7 min read

what's happened since the human genome project

When the human genome project was deemed “complete” in 2003, it was met with incredible fanfare. The entire project leading up to that moment had all the drama to keep its audience enthralled. Fierce rivalry between a public and private institution, multiple countries involved, 3.5 billion dollars at stake, and 13 years invested. It was a herculean effort and at the end of all that, we had decoded life itself and now had a map of the human genome. It was the biological equivalent of putting a man on the moon. It was predicted that as a consequence of the human genome project, we would ‘‘unlock the secret to human life” and revolutionize medicine and our understanding of human health and disease.
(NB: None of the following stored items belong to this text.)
/-- Add earlier values of uniform registers, with the lanes that wrote. -/
def addPastU (lanes : List Nat) (past : Map (List (Nat × List Nat × α))) (c : Nat) (es : Map α) : Map (List (Nat × List Nat × α)) :=
  es.foldl (fun m e => mput e.1 ((c, lanes, e.2) :: mget [] e.1 m) m) past

/-- How the lanes are divided: a number for each, equal for those of one path. -/
def Group.division (g : Group) : List Nat :=
  g.threads.mapIdx fun l t => if t.exited then 256 + l else if t.held then 128 + l else t.path

/-- Are all threads of the group that go on in one path, with none held? -/
def Group.whole (g : Group) : Bool := decide (g.livePaths.length ≤ 1) && g.heldPoints.isEmpty

/-- Note what an instruction of the lanes overwrote, and how it divided them: while the group is diverged the earlier values
are kept, and once it is on one path again they are forgotten (R72). -/
def Group.notePast (g old : Group) (lanes : List Nat) : Group :=
  if g.whole then
    { g with viewS := [], viewQ := [], clock := 0, parts := [], pastV := [], pastP := [], pastS := [], pastQ := [] }
  else
    let c := g.clock + 1
    { g with
      viewS := []
      viewQ := []
      clock := c
      parts := if old.division == g.division then g.parts else (c, old.division) :: g.parts
      pastV := addPast g.pastV c (changed (.ok 0) old.v g.v)
      pastP := addPast g.pastP c (changed (.ok false) old.p g.p)
      pastS := addPastU lanes g.pastS c (changed (.ok 0) old.s g.s)
      pastQ := addPastU lanes g.pastQ c (changed (.ok false) old.q g.q) }

/-- The count at which a lane left the path of another, 0 where that is not on record. -/
def Group.partedAt (g : Group) (i j : Nat) : Nat :=
  ((g.parts.find? fun p => p.2.getD i 512 == p.2.getD j 513).map Prod.fst).getD 0

/-- The divergence of lanes from a lane: where they have merged from several paths, the earliest. -/
def Group.parted (g : Group) (lanes : List Nat) (j : Nat) : Nat :=
  match lanes.map fun i => g.partedAt i j with
  | [] => 0
  | n :: ns => ns.foldl min n

/-- One of the values a register holds or held: the present one where there is no other (R72). -/
def pickPast (tick salt : Nat) (now : α) (past : List α) : α :=
  match past with
  | [] => now
  | _ => past.getD (Config.freeNat tick salt % (past.length + 1)) now

/-- Is a lane's register exact for a reader on the given lanes: the same path, exited or held (R72)? -/
def Group.exact (g : Group) (lanes : List Nat) (j : Nat) : Bool :=
  lanes.contains j || (g.thread j).exited || (g.thread j).held

/-- The earlier values of a uniform register that lanes may read: none where its last writer is exact for them; else those
it held since they diverged from that writer, but none from before a write of their own (R63, R72). -/
def Group.pastFor (g : Group) (lanes : List Nat) (es : List (Nat × List Nat × α)) : List α :=
  match es with
  | [] => []
  | e :: _ =>
    match e.2.1.filter fun j => !g.exact lanes j with
    | [] => []
    | j :: _ =>
      if e.2.1.any lanes.contains then []
      else (es.takeWhile fun x => g.parted lanes j < x.1 && !(x.2.1.any lanes.contains)).map fun x => x.2.2

/-- The registers of other paths as this issue of the lanes sees them (R72). -/
def Group.viewFor (g : Group) (tick : Nat) (lanes : List Nat) : Group :=
  { g with
    viewS := (g.pastS.filter fun e => !(g.pastFor lanes e.2).isEmpty).map fun e =>
      (e.1, pickPast tick e.1 (mget (.ok 0) e.1 g.s) (g.pastFor lanes e.2))
    viewQ := (g.pastQ.filter fun e => !(g.pastFor lanes e.2).isEmpty).map fun e =>
      (e.1, pickPast tick (64 + e.1) (mget (.ok false) e.1 g.q) (g.pastFor lanes e.2)) }

/-- The earlier values of a lane's register that lanes of another path may read (R72). -/
def Group.pastLane (g : Group) (lanes : List Nat) (j : Nat) (es : List (Nat × α)) : List α :=
  (es.takeWhile fun x => g.parted lanes j < x.1).map Prod.snd

/-- V[n][j] as a lane-crossing instruction of the lanes reads it (R72). -/
def Group.acrossV1 (g : Group) (tick : Nat) (lanes : List Nat) (n j : Nat) : PV Word :=
  if g.exact lanes j then g.getV n j
  else pickPast tick (128 + 32 * n + j) (g.getV n j) (g.pastLane lanes j (mget [] (32 * n + j) g.pastV))

/-- Src(B, j): `k` registers of a lane read across lanes (R72, R75). -/
def Group.acrossV (g : Group) (tick : Nat) (lanes : List Nat) (n j : Nat) : Nat → PV Nat
  | 0 => .ok 0
  | k + 1 =>
    match g.acrossV1 tick lanes n j, Group.acrossV g tick lanes (n + 1) j k with
    | .bad t, _ => .bad t
    | .ok _, .bad t => .bad t
    | .ok a, .ok b => .ok (a.toNat + 2 ^ 32 * b)

/-- P[n][j] read across lanes (R72). -/
def Group.acrossP (g : Group) (tick : Nat) (lanes : List Nat) (n j : Nat) : PV Bool :=
  if g.exact lanes j then g.getP n j
  else pickPast tick (32768 + 32 * n + j) (g.getP n j) (g.pastLane lanes j (mget [] (32 * n + j) g.pastP))

/-- Count an issue of a path: its own ageing count returns to zero, and those of the others that could issue rise (R145);
a preference against a path that has yielded ends (R154); the group has issued and retired an instruction (R142). -/
def Group.countIssue (g : Group) (path : Nat) : Group :=
  { g with
    paths := g.paths.map fun e =>
      if e.1 == path then (e.1, { e.2 with age := 0, due := false, yielded := false, committed := false, arrived := false })
      else if e.2.ready then (e.1, { e.2 with age := min 1024 (e.2.age + 1), due := e.2.due || 1024 ≤ e.2.age + 1, yielded := false })
      else (e.1, { e.2 with yielded := false })
    aside := false
    starved := false
    urgent := g.urgent + 1 }

/-- Change what a path waits for: one that begins to wait at an instruction is the youngest to wait, and one that waits for
nothing has gone on (R359). -/
def Group.setWait (g : Group) (path : Nat) (w : Wait) : Group :=
  let p := mget {} path g.paths
  let since := if w == .none then 0 else if p.since != 0 then p.since else g.paths.foldl (fun n e => max n e.2.since) 0 + 1
  { g with paths := mput path { p with wait := w, since := since } g.paths }

/-- What a path waits for. -/
def Group.waitOf (g : Group) (path : Nat) : Wait := (mget {} path g.paths).wait

end Sys2Proof.Machine
end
Even when the “useful life” of projects was considered, the shelf life of the scientific tool produced by the HGP was, effectively, forever.

20 years later, while there are many outcomes to celebrate: the development of an array of new technologies; the generation of highly useful genetic and physical maps of the genome of several organisms; the coupling of a scientific research programs with a parallel research programs in bioethics; and, now, the highly polished sequence of the human genome, free and readily accessible to all– the ultimate promise of the human genome project has not yet been realized. We got nowhere close to curing diseases like we thought we would. So, what’s actually happened since the human genome project?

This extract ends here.